Venom Immunotherapy Does Not Affect Survival of Patients with Malignant Tumor in Poland
Marta Chełmińska, Krzysztof Specjalski, Ewa Jassem, Joanna Polańska, Karolina Kita, Lucyna Górska, Joanna Didkowska, Urszula Wojciechowska, Marita Nittner-Marszalska, Piotr Kuna, Maciej Kupczyk, Jerzy Kruszewski, Aleksander Zakrzewski, Ewa Czarnobilska, Marcin Stobiecki

TL;DR
This study found that venom immunotherapy does not worsen survival rates in cancer patients in Poland.
Contribution
It is the first study to show that immunotherapy does not negatively affect cancer prognosis.
Findings
Cancer incidence was lower in immunotherapy patients than in the general population.
AIT did not reduce survival rates in patients diagnosed with cancer during or after treatment.
Cancer mortality rates were significantly lower in the study group compared to the general population.
Abstract
Background: Allergen immunotherapy (AIT) is a well-established and efficient method of causative treatment for allergic rhinitis, asthma and insect venom allergy.

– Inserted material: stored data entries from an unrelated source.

-- ==== Sys2Proof/Laws/Plan.lean ====
section
/-!
SUPPORT. The lookups of the plan: what the list of used ids holds, and what the overlap check says (R7, R15).
-/

namespace Sys2Proof.Machine

/-- What the list of used ids holds. -/
theorem usedFrom_mem {k : Nat} {l : List (Option Link)} {i : Nat} {x : Link} :
    (i, x) ∈ usedFrom k l ↔ k ≤ i ∧ l[i - k]? = some (some x) := by
  induction l generalizing k with
  | nil => simp [usedFrom]
  | cons a l ih =>
    have hstep : ∀ i, (k + 1 ≤ i ∧ l[i - (k+1)]? = some (some x)) ↔ (k < i ∧ (a :: l)[i - k]? = some (some x)) := by
      intro i
      constructor
      · rintro ⟨h1, h2⟩
        obtain ⟨m, rfl⟩ : ∃ m, i = k + 1 + m := ⟨i - (k+1), by omega⟩
        refine ⟨by omega, ?_⟩
        have : k + 1 + m - k = m + 1 := by omega
        rw [this]; simpa using h2
      · rintro ⟨h1, h2⟩
        obtain ⟨m, rfl⟩ : ∃ m, i = k + 1 + m := ⟨i - (k+1), by omega⟩
        refine ⟨by omega, ?_⟩
        have : k + 1 + m - k = m + 1 := by omega
        rw [this] at h2; simpa using h2
    cases a with
    | none =>
      simp only [usedFrom]
      rw [ih, hstep]
      constructor
      · rintro ⟨h1, h2⟩; exact ⟨by omega, h2⟩
      · rintro ⟨h1, h2⟩
        rcases Nat.lt_or_eq_of_le h1 with h | rfl
        · exact ⟨h, h2⟩
        · simp at h2
    | some y =>
      simp only [usedFrom, List.mem_cons]
      rw [ih, hstep]
      constructor
      · rintro (h | ⟨h1, h2⟩)
        · cases h; simp
        · exact ⟨by omega, h2⟩
      · rintro ⟨h1, h2⟩
        rcases Nat.lt_or_eq_of_le h1 with h | rfl
        · exact Or.inr ⟨h, h2⟩
        · simp at h2; subst h2; exact Or.inl rfl

/-- The used ids are those that hold a record (R15). -/
theorem usedLinks_mem {s : State} {i : Nat} {x : Link} : (i, x) ∈ s.usedLinks ↔ s.links.get i = some x := by
  unfold State.usedLinks
  rw [usedFrom_mem]
  simp only [Table.get, List.getD_eq_getElem?_getD, Nat.zero_le, true_and, Nat.sub_zero]
  cases s.links.entries[i]? with
  | none => simp
  | some v => simp

/-- A record that passes the overlap check meets no other link on either side (R7). -/
theorem overlap_none {plan : List (Nat × Link)} {id : Nat} {l : Link} (h : overlap plan id l = none) :
    ∀ p ∈ plan, p.1 ≠ id → spansMeet l.rxStart l.width p.2.rxStart p.2.width = false ∧
      spansMeet l.txStart l.width p.2.txStart p.2.width = false := by
  unfold overlap at h
  split at h
  · simp at h
  · rename_i h1
    simp only [Option.map_eq_none_iff] at h
    simp only [rxConflict, Option.map_eq_none_iff] at h1
    simp only [txConflict, Option.map_eq_none_iff] at h
    intro p hp hne
    have a := List.find?_eq_none.mp h1 p hp
    have b := List.find?_eq_none.mp h p hp
    simp [hne] at a b
    exact ⟨a, b⟩

/-- A table of empty records reads empty everywhere. -/
theorem links_empty (i : Nat) : (Table.replicate Config.linkIds (none : Option Link)).get i = none :=
  Table.get_replicate_default Config.linkIds i

theorem verdicts_empty (i : Nat) : (Table.replicate Config.linkIds ({} : VerdictRecord)).get i = {} :=
  Table.get_replicate_default Config.linkIds i

theorem slots_empty (i : Nat) : (Table.replicate Config.slots ({} : SlotRecord)).get i = {} :=
  Table.get_replicate_default Config.slots i

theorem windows_empty (i : Nat) : (Table.replicate Config.slots ({} : ReportWindow)).get i = {} :=
  Table.get_replicate_default Config.slots i

theorem observations_empty (i : Nat) : (Table.replicate Config.endpoints ({} : Observation)).get i = {} :=
  Table.get_replicate_default Config.endpoints i

theorem hearing_empty (i : Nat) : (Table.replicate Config.endpoints ({} : Hearers)).get i = {} :=
  Table.get_replicate_default Config.endpoints i

end Sys2Proof.Machine
end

Traditionally, a recent history of malignant neoplasm is regarded as a contraindication to AIT due to concerns that AIT might stimulate tumor growth. However, there are no data confirming that the silencing of the Th2 response affects prognosis in cancer. Objectives: The aim of this study was to investigate frequency of malignant tumors in patients undergoing AIT and the association between AIT and cancer-related mortality. Patients and Methods: A group of 2577 patients with insect venom allergy undergoing AIT in 10 Polish allergology centers was screened in the Polish National Cancer Registry. Data on cancer type, diagnosis time and patients’ survival were collected and compared with the general population. Results: In the…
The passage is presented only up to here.